In dem Bericht, den er nach den Krawallen von Brixton vorlegte, kam Lord Scarman zu dem Schluss, dass "rassisch bedingte Benachteiligung im britischen Leben nicht zu leugnen ist". Diese Benachteiligung war seiner Überzeugung nach auch ein wesentlicher und ursächlicher Faktor bei den Unruhen in Brixton. In zahlreichen Untersuchungen ist seither von institutionalisiertem Rassismus in diversen Behörden und insbesondere auch in der Polizei die Rede gewesen, ein Übelstand, dem zu begegnen es nun zumindest die rechtlichen Vo-raussetzungen gibt. Mit dem Inkrafttreten des Zusatzes zum Gesetz über ethnische Beziehungen (Race Relations Amendment Act) in diesem Frühjahr sind staatliche Organe und Institutionen dazu verpflichtet, sich für die Gleichstellung aller Ethnien einzusetzen. Bürger können erstmals auch gegen Polizeiangehörige Klagen einbringen, wenn sie sich von diesen aus rassistischen Gründen diskriminiert fühlen. Eine eigene Kommission, die Commission for Racial Equality (CRE), soll über die Durchsetzung des Gesetzes wachen. Sie hat auch bereits zwei Handbücher herausgebracht, eines für die Bürger und eines für die Behörden.

"Friedfertige" Weiße?

Noch ist es viel zu früh, um die Auswirkungen des Gesetzeszusatzes beurteilen zu können. Die Vorwürfe, die nach den jüngsten Ausschreitungen in Bradford gegen die Polizei zu hören waren, belegten nur einmal mehr ein über die Jahrzehnte gefestigtes Miss-trauen vieler Asiaten gegen die vorwiegend weißen Sicherheitskräfte, auf die sie im Krisenfall kaum zählen könnten. Zugleich befürwortet zumindest ein Teil der asiatischen Gemeinde ein massiveres Polizeivorgehen gegen alle an Unruhen Beteiligten, auch die Nachkommen von Zuwanderern aus dem Subkontinent. Denn die durch derartige Krawalle verursachten Zerstörungen treffen viele asiatische Bürger, die in den meisten Fällen zu den ökonomisch benachteiligten Schichten gehören. Doch schwerer noch als der Sachschaden wiegt die Angst vor Vergeltung und vor einer Aufschaukelung der Atmosphäre.
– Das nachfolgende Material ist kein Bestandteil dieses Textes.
-- ==== Sys2Proof/Machine/RunCtl.lean ====
section
/-! DEFINITION. Run control: halting, stepping and resuming a core, its registers while halted, the microsequencer's
single step, the freeze, the virtual terminals (16 R423 to R435). -/
namespace Sys2Proof.Machine

/-! ### Control registers (09 R249) -/

/-- Bits of a TWB register that exist. -/
def twbMask : Dbl := 0xFFFFFFFFF007#64
/-- Bits of a TWL register that exist. -/
def twlMask : Dbl := 0xFFFFFFFFF000#64

/-- What control register n reads as; none: reserved. -/
def Core.crRead (k : Core) (n : Nat) : Option Dbl :=
  if n = 0 then some (k.pstat.setWidth 64)
  else if n = 1 then some k.vbase
  else if n = 2 then some (k.ctxid.setWidth 64)
  else if n = 3 then some k.g[31]
  else if n = 4 then some k.synd
  else if n = 5 then some k.dvQ
  else if n = 6 then some k.dvR
  else if n = 7 then some k.dvSt
  else if n = 8 then some k.scr0
  else if n = 9 then some k.scr1
  else if 16 ≤ n ∧ n < 24 then k.twb[n - 16]?
  else if 24 ≤ n ∧ n < 32 then k.twl[n - 24]?
  else none

/-- Write control register n; none: reserved. -/
def Core.crWrite (k : Core) (n : Nat) (v : Dbl) : Option Core :=
  if n = 0 then some { k with pstat := v.setWidth 16 &&& 0x3F#16 }
  else if n = 1 then some { k with vbase := v &&& ~~~0x1FF#64 }
  else if n = 2 then some { k with ctxid := v.setWidth 8 }
  else if n = 3 then some { k with g := vset k.g 31 v }
  else if n = 4 then some { k with synd := v }
  else if n = 5 then some { k with dvQ := v }
  else if n = 6 then some { k with dvR := v }
  else if n = 7 then some { k with dvSt := v }
  else if n = 8 then some { k with scr0 := v }
  else if n = 9 then some { k with scr1 := v }
  else if h : 16 ≤ n ∧ n < 24 then some { k with twb := vset k.twb ⟨n - 16, by omega⟩ (v &&& twbMask) }
  else if h : 24 ≤ n ∧ n < 32 then some { k with twl := vset k.twl ⟨n - 24, by omega⟩ (v &&& twlMask) }
  else none

/-! ### Halts (16 R423 to R425) -/

/-- The freeze follows FREEZE and the halts; when it ends the wellhead watchdog reloads (16 R434; 14 R402). A core that
steps counts as halted. -/
def State.refreeze (s : State) : State :=
  let on := bit (s.reg Reg.dbgGlb) 0 && (s.seq.halted || s.seq.stepping || s.cmd.halted || s.cmd.stepping)
  { s with wh := { s.wh with frozen := on, wdLeft := if s.wh.frozen && !on then s.wh.wdPeriod else s.wh.wdLeft } }

/-- A write of 1 to DBG_CTL[c].HALT; refused for the command core in Active and Shadow. -/
def State.haltWrite (s : State) (c : CoreId) : State :=
  if c = .cmd ∧ (s.mode = .active ∨ s.mode = .shadow) then s.setBit (dbgOf c Reg.dbgStat) 5
  else
    let k := s.core c
    if k.halted || k.haltReq != 0 then s else s.setCore c { k with haltReq := 1 }

/-- HALT (16 R423, R424). -/
def execHalt (q : Requester) (c : CoreId) (s : State) : Out :=
  done s (regWrite q (dbgOf c Reg.dbgCtl) s (fun s => s.haltWrite c))

/-- The mode of a device whose sequencer core halts: Halted, from Ready, Solo, Active and Shadow. An active member steps
down; a member of a pair has left it, and a STOP_RUN in progress is done (14 R379; 13 R367; 16 R424). -/
def State.enterHalted (s : State) : State :=
  let from_ := s.mode
  if from_ = .ready ∨ from_ = .solo ∨ from_ = .active ∨ from_ = .shadow then
    let s := if from_ = .active then s.send (.stepdown none) else s
    let s := { s.goMode .halted with leftMode := from_ }
    if from_ = .active ∨ from_ = .shadow then
      let s := s.dropMirror.leavePair
      if s.host.stopReq then ({ s with host := { s.host with stopReq := false } }).reply0 Status.ok else s
    else s
  else s

/-- Core c halts: what waits at its head is discarded, the reservation is cleared, WHY records the cause; a halt of the
sequencer core holds dispatch and closes the valve (16 R423, R424; 03 R120; 08 R234). -/
def State.coreHalt (s : State) (c : CoreId) : State :=
  let k := s.core c
  let s := s.setCore c { k with
    halted := true, haltReq := 0, stepping := false, wait := none, wfi := false, rsv := none
    ibSkip := if k.haltReq = 2 then some k.ipc else k.ibSkip }
  let s := s.setFld (dbgOf c Reg.dbgStat) 3 1 k.haltReq
  let s := match c with
    | .seq => ({ s with mseq := { s.mseq with held := true } }).holdPrep.enterHalted.closing
    | .cmd => s
  s.refreeze

/-- CORE_HALT: a core with a halt due halts at its retirement boundary (16 R423). -/
def execCoreHalt (c : CoreId) (s : State) : Out :=
  when (!s.coreDown c && (s.core c).run && !(s.core c).halted && (s.core c).haltReq != 0) s (fun s => s.coreHalt c)

/-- The core starts to retire again: PSTAT as the debugger wrote it (16 R427, R428). -/
def State.unhalt (s : State) (c : CoreId) (stepping : Bool) : State :=
  let k := s.core c
  s.setCore c { k with
    halted := false
    stepping := stepping
    pstat := k.pstatPend.getD k.pstat
    pstatPend := none }

/-- A write of 1 to DBG_CTL[c].RESUME: the core watchdog reloads; for the sequencer core the microsequencer is released
and Halted is left for Solo or Ready (16 R427, R433; 14 R379; 09 R274). -/
def State.resumeWrite (s : State) (c : CoreId) : State :=
  if !(s.core c).halted then s
  else
    let s := (s.unhalt c false).reloadWdog c
    let s := match c with
      | .seq =>
        let s := ({ s with mseq := { s.mseq with held := false, brk := none } }).release
        if s.mode = Mode.halted then s.goMode (if s.leftMode = Mode.solo then Mode.solo else Mode.ready) else s
      | .cmd => s
    s.refreeze

/-- RESUME (16 R427). -/
def execResume (q : Requester) (c : CoreId) (s : State) : Out :=
  done s (regWrite q (dbgOf c Reg.dbgCtl) s (fun s => s.resumeWrite c))

/-- A write of 1 to DBG_CTL[c].STEP: one instruction, then the core halts again (16 R426). -/
def State.stepWrite (s : State) (c : CoreId) : State := if (s.core c).halted then s.unhalt c true else s

/-- STEP (16 R426). -/
def execStep (q : Requester) (c : CoreId) (s : State) : Out :=
  done s (regWrite q (dbgOf c Reg.dbgCtl) s (fun s => s.stepWrite c))

/-- STEP_BLOCKED: the stepped instruction waits for 1,000 core cycles: it is not retired (16 R426). -/
def execStepBlocked (c : CoreId) (s : State) : Out :=
  when ((s.core c).stepping && ((s.core c).wait.isSome || (s.core c).wfi) && (s.core c).haltReq == 0 && !s.coreDown c) s
    (fun s => ((s.setCore c { s.core c with haltReq := 5 }).coreHalt c).setBit (dbgOf c Reg.dbgStat) 4)

/-- A write of DBG_CTL[c]: STEP_IE and BKPT_HALT are stored, then HALT, RESUME and STEP act. -/
def State.dbgCtlWrite (s : State) (c : CoreId) (v : Word) : State :=
  let s := s.setReg (dbgOf c Reg.dbgCtl) (v &&& 0x18#32)
  let s := if bit v 0 then s.haltWrite c else s
  let s := if bit v 1 then s.resumeWrite c else s
  if bit v 2 then s.stepWrite c else s

/-! ### Registers of a halted core (16 R428) -/

/-- DBG_STAT[c].REG_ERR. -/
def State.regErr (s : State) (c : CoreId) : State := s.setBit (dbgOf c Reg.dbgStat) 18

/-- DBG_REG_SEL[c].SEL. -/
def State.regSel (s : State) (c : CoreId) : Nat := s.fld (dbgOf c Reg.dbgRegSel) 9 0

/-- The selected register; none: a reserved selector. -/
def State.selRead (s : State) (c : CoreId) (sel : Nat) : Option Dbl :=
  let k := s.core c
  if h : sel < 0x20 then some (k.gr ⟨sel, h⟩)
  else if sel = 0x20 then some (k.pc.setWidth 64)
  else if sel = 0x21 then some k.lc
  else if sel = 0x22 then some k.ssp
  else if 0x40 ≤ sel ∧ sel < 0x60 then
    (if sel = 0x40 then some ((k.pstatPend.getD k.pstat).setWidth 64) else k.crRead (sel - 0x40))
  else if 0x60 ≤ sel ∧ sel < 0x68 then k.k[sel - 0x60]?
  else if sel = 0x68 then some (BitVec.ofNat 64 k.vl)
  else if sel = 0x69 then some (k.fsr.setWidth 64)
  else if 0x100 ≤ sel ∧ sel < 0x200 then
    k.v[(sel - 0x100) / 8]?.map (fun (x : VReg) => (x >>> (64 * (sel % 8))).setWidth 64)
  else if c = .cmd then none
  else if 0x200 ≤ sel ∧ sel < 0x210 then s.iss.ptr[sel - 0x200]?.map Ptr.toDbl
  else if 0x210 ≤ sel ∧ sel < 0x218 then s.iss.sreg[sel - 0x210]?.map (fun x => x.val)
  else if sel = 0x218 then
    some (BitVec.ofNat 64 ((List.finRange 8).foldl (fun n i => n + b2n s.iss.sreg[i].valid * 2 ^ i.val) 0))
  else none

/-- Write the selected register; none: REG_ERR. -/
def State.selWrite (s : State) (c : CoreId) (sel : Nat) (v : Dbl) : Option State :=
  let k := s.core c
  let put (k : Core) : Option State := some (s.setCore c k)
  if h : sel < 0x20 then put (k.gw ⟨sel, h⟩ v)
  else if sel = 0x20 then (if v.toNat % 4 = 0 then put { k with pc := v.setWidth 48 } else none)
  else if sel = 0x21 then put { k with lc := v }
  else if sel = 0x22 then put { k with ssp := v }
  else if sel = 0x40 then put { k with pstatPend := some (v.setWidth 16 &&& 0x3F#16) }
  else if 0x40 ≤ sel ∧ sel < 0x60 then (k.crWrite (sel - 0x40) v).bind put
  else if h : 0x60 ≤ sel ∧ sel < 0x68 then put { k with k := vset k.k ⟨sel - 0x60, by omega⟩ v }
  else if sel = 0x68 then (if v.toNat ≤ 64 then put { k with vl := v.toNat } else none)
  else if sel = 0x69 then put { k with fsr := v.setWidth 16 &&& 0x71F#16 }
  else if h : 0x100 ≤ sel ∧ sel < 0x200 then
    let i : Fin 32 := ⟨(sel - 0x100) / 8, by omega⟩
    let m : VReg := (0xFFFFFFFFFFFFFFFF#512) <<< (64 * (sel % 8))
    put { k with v := vset k.v i ((k.v[i] &&& ~~~m) ||| (v.setWidth 512 <<< (64 * (sel % 8)))) }
  else if c = .cmd then none
  else if h : 0x200 ≤ sel ∧ sel < 0x210 then
    (Ptr.ofDbl v).map (fun x => s.setPtr ⟨sel - 0x200, by omega⟩ x)
  else if 0x210 ≤ sel ∧ sel ≤ 0x218 then some s
  else none

/-- DBG_REG_LO or DBG_REG_HI is read: an access while the core runs, or to a reserved selector, sets REG_ERR. -/
def State.dbgRegRead (s : State) (c : CoreId) : State :=
  if (s.core c).halted && (s.selRead c (s.regSel c)).isSome then s else s.regErr c

/-- DBG_REG_LO or DBG_REG_HI is written: that half of the selected register changes. -/
def State.dbgRegWrite (s : State) (c : CoreId) (hi : Bool) (v : Word) : State :=
  let sel := s.regSel c
  if !(s.core c).halted then s.regErr c
  else match s.selRead c sel with
    | none => s.regErr c
    | some old =>
      let x := if hi then ofHalves v (loHalf old) else ofHalves (hiHalf old) v
      match s.selWrite c sel x with
      | some s => s
      | none => s.regErr c

/-- DBG_REG: an access to DBG_REG_LO or DBG_REG_HI (16 R428). -/
def execDbgReg (q : Requester) (c : CoreId) (hi wr : Bool) (v : Word) (s : State) : Out :=
  let a := dbgOf c (if hi then Reg.dbgRegHi else Reg.dbgRegLo)
  if wr then done s (regWrite q a s (fun s => s.dbgRegWrite c hi v))
  else when s.alive s (fun s =>
    let code := accessCode s q false a 4
    if code = 0 then s.dbgRegRead c else refuse s q false a code)

/-! ### The microsequencer's single step (16 R433) -/

/-- A write of 1 to DBG_GLB.MSTEP: with the microsequencer stopped by a break, one microword runs. The break has halted
the sequencer core, so Ready means Halted from Ready too (log 32). -/
def State.mstepWrite (s : State) : State :=
  if (s.mode = .ready ∨ (s.mode = .halted ∧ s.leftMode = .ready)) ∧ s.mseq.brk.isSome = true then { s with dbg := { s.dbg with mstep := true } } else s

/-- MSTEP (16 R433). -/
def execMstep (q : Requester) (s : State) : Out := done s (regWrite q Reg.dbgGlb s State.mstepWrite)

/-! ### Freeze (16 R434) -/

/-- A write of DBG_GLB.FREEZE: in Deployed a 1 is ignored while locked. -/
def State.freezeWrite (s : State) (on : Bool) : State :=
  if on && s.wh.flash.lc == 1 && s.dbg.unlocked != 2 then s
  else (s.setFld Reg.dbgGlb 0 0 (b2n on)).refreeze

/-- FREEZE (16 R434). -/
def execFreeze (q : Requester) (on : Bool) (s : State) : Out :=
  done s (regWrite q Reg.dbgGlb s (fun s => s.freezeWrite on))

/-! ### Virtual terminals (16 R435) -/

/-- Add a byte to a FIFO of 64; a full one drops it. -/
def pushByte (l : List Byte) (b : Byte) : List Byte × Bool := if 64 ≤ l.length then (l, true) else (l ++ [b], false)

/-- A write of DBG_TXD[c] or DBG_RXD[c]. -/
def State.vtWrite (s : State) (c : CoreId) (rx : Bool) (b : Byte) : State :=
  let k := s.core c
  let p := pushByte (if rx then k.rxd else k.txd) b
  let s := s.setCore c (if rx then { k with rxd := p.1 } else { k with txd := p.1 })
  if p.2 then s.setBit (dbgOf c Reg.dbgVtstat) 14 else s

/-- A read of DBG_TXD[c] or DBG_RXD[c] consumes the byte, unless it is quiet (16 R430, R435). -/
def State.vtRead (s : State) (c : CoreId) (rx quiet : Bool) : State :=
  let k := s.core c
  if quiet then s
  else s.setCore c (if rx then { k with rxd := k.rxd.tail } else { k with txd := k.txd.tail })

/-- The two virtual terminal rows. -/
def vtAccess (q : Requester) (c : CoreId) (rx wr : Bool) (b : Byte) (s : State) : State :=
  let a := dbgOf c (if rx then Reg.dbgRxd else Reg.dbgTxd)
  if wr then regWrite q a s (fun s => s.vtWrite c rx b)
  else if !s.alive then s
  else
    let code := accessCode s q false a 4
    if code = 0 then s.vtRead c rx q.quiet else refuse s q false a code

/-- DBG_TXD (16 R435). -/
def execDbgTxd (q : Requester) (c : CoreId) (wr : Bool) (b : Byte) (s : State) : Out := done s (vtAccess q c false wr b s)

/-- DBG_RXD (16 R435). -/
def execDbgRxd (q : Requester) (c : CoreId) (wr : Bool) (b : Byte) (s : State) : Out := done s (vtAccess q c true wr b s)

end Sys2Proof.Machine
end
Für die Nationale Front und die Britische Nationalpartei stellen die "gewalttätigen" Asiaten schon jetzt eine Bedrohung der - implizit friedfertigen - weißen Briten dar. Entsprechende Slogans scheinen anzukommen, hat doch die BNP bei dem Urnengang im Juni in einigen nord-englischen Städten zwischen elf und zwölf Prozent der Stimmen erzielen können. Unausgefüllt bleibt jedoch der weite Raum zwischen den "Nicht-Weiße raus"-Forderungen der BNP und NF auf der einen Seite und der Verabschiedung fortschrittlicher Gesetze auf der anderen. Eine ernsthafte Auseinandersetzung mit der Frage, wie denn Großbritannien mit seinen großteils aus Asien, Afrika und der Karibik kommenden ethnischen Minderheiten umgeht, die zwischen fünf bis sechs Prozent der Landesbevölkerung stellen, findet nicht statt.

"Bastadisierung" Auf massive Entgleisungen von Politikern wie der in diesem Frühjahr von Tory Peter Townend, der vor einer Bastardisierung Britanniens warnte, folgen Schönreden wie die vom damaligen Parteichef William Hague und New Labour Außenminister Robin Cook. Da bekennen sich plötzlich alle wieder zum multikulturellen Großbritannien und betonen die vielfältige Bereicherung, die das Land durch seine Zuwanderer erfahren habe. Doch in dem emotinalen Auf und Ab wird auf das Konkrete nicht eingegangen: nämlich auf die Frage, wie dieser Multikulturalismus im Alltag tatsächlich funktioniert, wie man Problemen und Spannungen begegnen könnte, ob vorhandene Gesetze ausreichend sind respektive umgesetzt werden. Auch die im Vorjahr vom angesehenen Runnymede Trust veröffentlichte Studie über die Zukunft des multiethnsichen Britanniens löste lediglich Aufregung wegen ihrer kritischen Hinterfragung des Begriffes "britisch" aus. Die sehr konkreten Vorschläge zur konkreten Verbesserung der zwischen-ethnischen Beziehungen haben, so sie überhaupt wahrgenommen wurden, jedenfalls keine öffentliche Diskussion einleiten können.

Was ist also wirklich schief gelaufen in Bradford und zuvor in diesem Sommer in Leeds, Burnley und Oldham? Diese Frage bleibt in der jetzigen Atmosphäre von Entsetzen, diversen Schuldzuweisungen und des Innenministers geplantem Einsatz von Wasserwerfern und Tränengas so unbeantwortet wie die, ob es noch schlimmer kommen wird. In Bradford oder anderswo.